/-- Every WAKE_BAUD of `00_scope.md` R5 is a rate at which a zero byte is a wake-up pulse. -/
theorem wakePulseInWindow_of_valid {p : Params} (h : p.valid) : wakePulseInWindow p.wakeBaud := by
  obtain ⟨low, high⟩ := h
  simp only [wakePulseInWindow, tWakeMin, tWakeMax, zeroByteLowBits]
  omega

/-- Settles O21: the zero byte that each command leaves last on the wire, and its length at that rate. -/
theorem pulsesHaveTheirLength : Obligations.PulsesHaveTheirLength := by
  intro len arg s hn hb hp
  obtain ⟨t, e, -, -, -, -, ⟨w, -, wire⟩, -⟩ := breakCompletes len arg s hn
  obtain ⟨t', e', -, -, -, -, ⟨w', -, wire'⟩, -⟩ := wakeupCompletes len arg s hn
  obtain ⟨pos, long⟩ := breakLongEnough_half hb
  exact ⟨⟨t, w, _, e, wire, pos, long⟩, ⟨t', w', _, e', wire', wakePulseInWindow_of_valid hp⟩⟩

/-! ### The first pass of WBREAK -/

/-- Settles O22: the clock is read, and the pass after it has the outcomes of `waitPass_outcome`. -/
theorem wbreakMakesItsFirstPass : Obligations.WbreakMakesItsFirstPass := by
  intro len arg s hn ho
  obtain ⟨u, e, ran, rate, later⟩ := timeNow_ran hn
  obtain ⟨t, ht, outcome⟩ := waitPass_outcome (w := { budget := s.timeout, t0 := u.now }) hn ran
    (show u.chan.rate.isSome = true by rw [rate]; exact ho) rate
  refine ⟨t, u.now, ?_, later, outcome⟩
  have same : u.timeout = s.timeout := by rw [ran.frame]
  rw [exec, execWbreak, e, Run.finish_going, same, ht]

/-- A budget of 0 is a finite one (`10_state.md` R18). -/
theorem zero_ne_tMax : 0#32 ≠ tMax := by decide

/-- Settles O24: of the four outcomes of a pass, the two that go on waiting need a budget above 0. -/
theorem wbreakWithZeroTimeoutEnds : Obligations.WbreakWithZeroTimeoutEnds := by
  intro len arg s hn ho hz
  obtain ⟨t, t0, e, -, -, outcome⟩ := wbreakMakesItsFirstPass len arg s hn ho
  refine ⟨t, t0, e, ?_⟩
  rw [hz] at outcome
  obtain ⟨hf, -⟩ | ⟨unlimited, -⟩ | ⟨-, t1, -, hf, -⟩ | ⟨-, t1, below, -⟩ := outcome
  · exact ⟨congrArg State.waiting hf,
      .inl ⟨congrArg State.trace hf, congrArg State.status hf, congrArg State.res hf⟩⟩
  · exact absurd unlimited zero_ne_tMax
  · exact ⟨congrArg State.waiting hf,
      .inr ⟨t1, congrArg State.trace hf, congrArg State.status hf, congrArg State.res hf⟩⟩
  · exact absurd below (Nat.not_lt_zero _)

/-! ### A pass of WBREAK's loop, by the sample and the time test -/

/-- A sample of 1 ends the command (`41_bus_signaling.md` R124). -/
theorem waitPass_of_asserted {s u : State} {w : Wait} (h : chanPollFE s = .going true u) :
    waitPass w s = .next (u.endCommand .ok 1#8 0#4 0#4) := by
  rw [waitPass, h]
  rfl

/-- After a sample of 0 the time is tested. -/
theorem waitPass_of_clear {s u : State} {w : Wait} (h : chanPollFE s = .going false u) :
    waitPass w s = waitTimeTest w u := by
  rw [waitPass, h]
  rfl

/-- With T = T_MAX the time is not tested (`10_state.md` R18). -/
theorem waitTimeTest_of_unlimited {s : State} {w : Wait} (h : w.budget = tMax) :
    waitTimeTest w s = .next (s.keepWaiting w) :=
  if_pos h

/-- With a finite budget the clock is read and compared. -/
theorem waitTimeTest_of_finite {s u : State} {w : Wait} {now : Nat} (h : w.budget ≠ tMax)
    (hu : timeNow s = .going now u) :
    waitTimeTest w s =
      .next (if w.budget.toNat ≤ now - w.t0 then u.raise .timeout 0#4 else u.keepWaiting w) := by
  rw [waitTimeTest, if_neg h, hu, Run.finish_going]
  split <;> rfl

/-- With no gap left no agent moves before a call (log 2). -/
theorem enterCall_of_quiet {s : State} (hd : s.during = []) : enterCall s = .going () s := by
  rw [enterCall, hd]

theorem timeNow_of_quiet {s : State} (hd : s.during = []) :
    timeNow s = .going s.now (s.logged (.timeNow s.now)) := by
  rw [timeNow, enterCall_of_quiet hd, Run.bind_going]

theorem chanPollFE_of_quiet {s : State} {fe : Bool} (hd : s.during = []) (ho : s.channelOpen)
    (hf : s.chan.fe = fe) : chanPollFE s = .going fe (s.logged (.chanPollFE fe)) := by
  obtain ⟨r, hr⟩ := Option.isSome_iff_exists.1 ho
  rw [chanPollFE, enterCall_of_quiet hd, Run.bind_going, needRate_some hr, Run.bind_going, hf]

/-- WBREAK when no agent moves: the clock, then one pass (`41_bus_signaling.md` R124). -/
theorem execWbreak_of_quiet {s : State} (hd : s.during = []) : execWbreak s =
    waitPass { budget := s.timeout, t0 := s.now } (s.logged (.timeNow s.now)) := by
  rw [execWbreak, timeNow_of_quiet hd, Run.finish_going]
  rfl

/-- Settles O23, by the sample and the time test: no time passes between the two clock readings, so a finite budget is
used up exactly when it is 0. -/
theorem wbreakInQuietEnvironment : Obligations.WbreakInQuietEnvironment := by
  intro len arg s hd ho
  rw [exec, execWbreak_of_quiet hd]
  have sampled {fe : Bool} (hf : s.chan.fe = fe) :=
    chanPollFE_of_quiet (s := s.logged (.timeNow s.now)) hd ho hf
  have read := timeNow_of_quiet (s := (s.logged (.timeNow s.now)).logged (.chanPollFE false)) hd
  refine ⟨fun hf => ?_, fun hf h0 => ?_, fun hf hm => ?_, fun hf h0 hm => ?_⟩
  · rw [waitPass_of_asserted (sampled hf)]
    simp [State.endCommand, State.logged, Status.code]
  · rw [waitPass_of_clear (sampled hf), waitTimeTest_of_finite (h0 ▸ zero_ne_tMax) read]
    simp [h0, State.raise, State.endCommand, State.logged, Status.code]
  · rw [waitPass_of_clear (sampled hf), waitTimeTest_of_unlimited hm]
    simp [hm, State.keepWaiting, State.logged]
  · have pos : 0 < s.timeout.toNat := Nat.pos_of_ne_zero fun h => h0 (BitVec.eq_of_toNat_eq h)
    rw [waitPass_of_clear (sampled hf), waitTimeTest_of_finite hm read, if_neg (by simp; omega)]
    simp [State.keepWaiting, State.logged]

----

## WHAT YOU ARE ASKED TO DO
The answer must be all the lines above that hold the word "moves".

## TASK ANSWER
/-- With no gap left no agent moves before a call (log 2). -/
/-- WBREAK when no agent moves: the clock, then one pass (`41_bus_signaling.md` R124). -/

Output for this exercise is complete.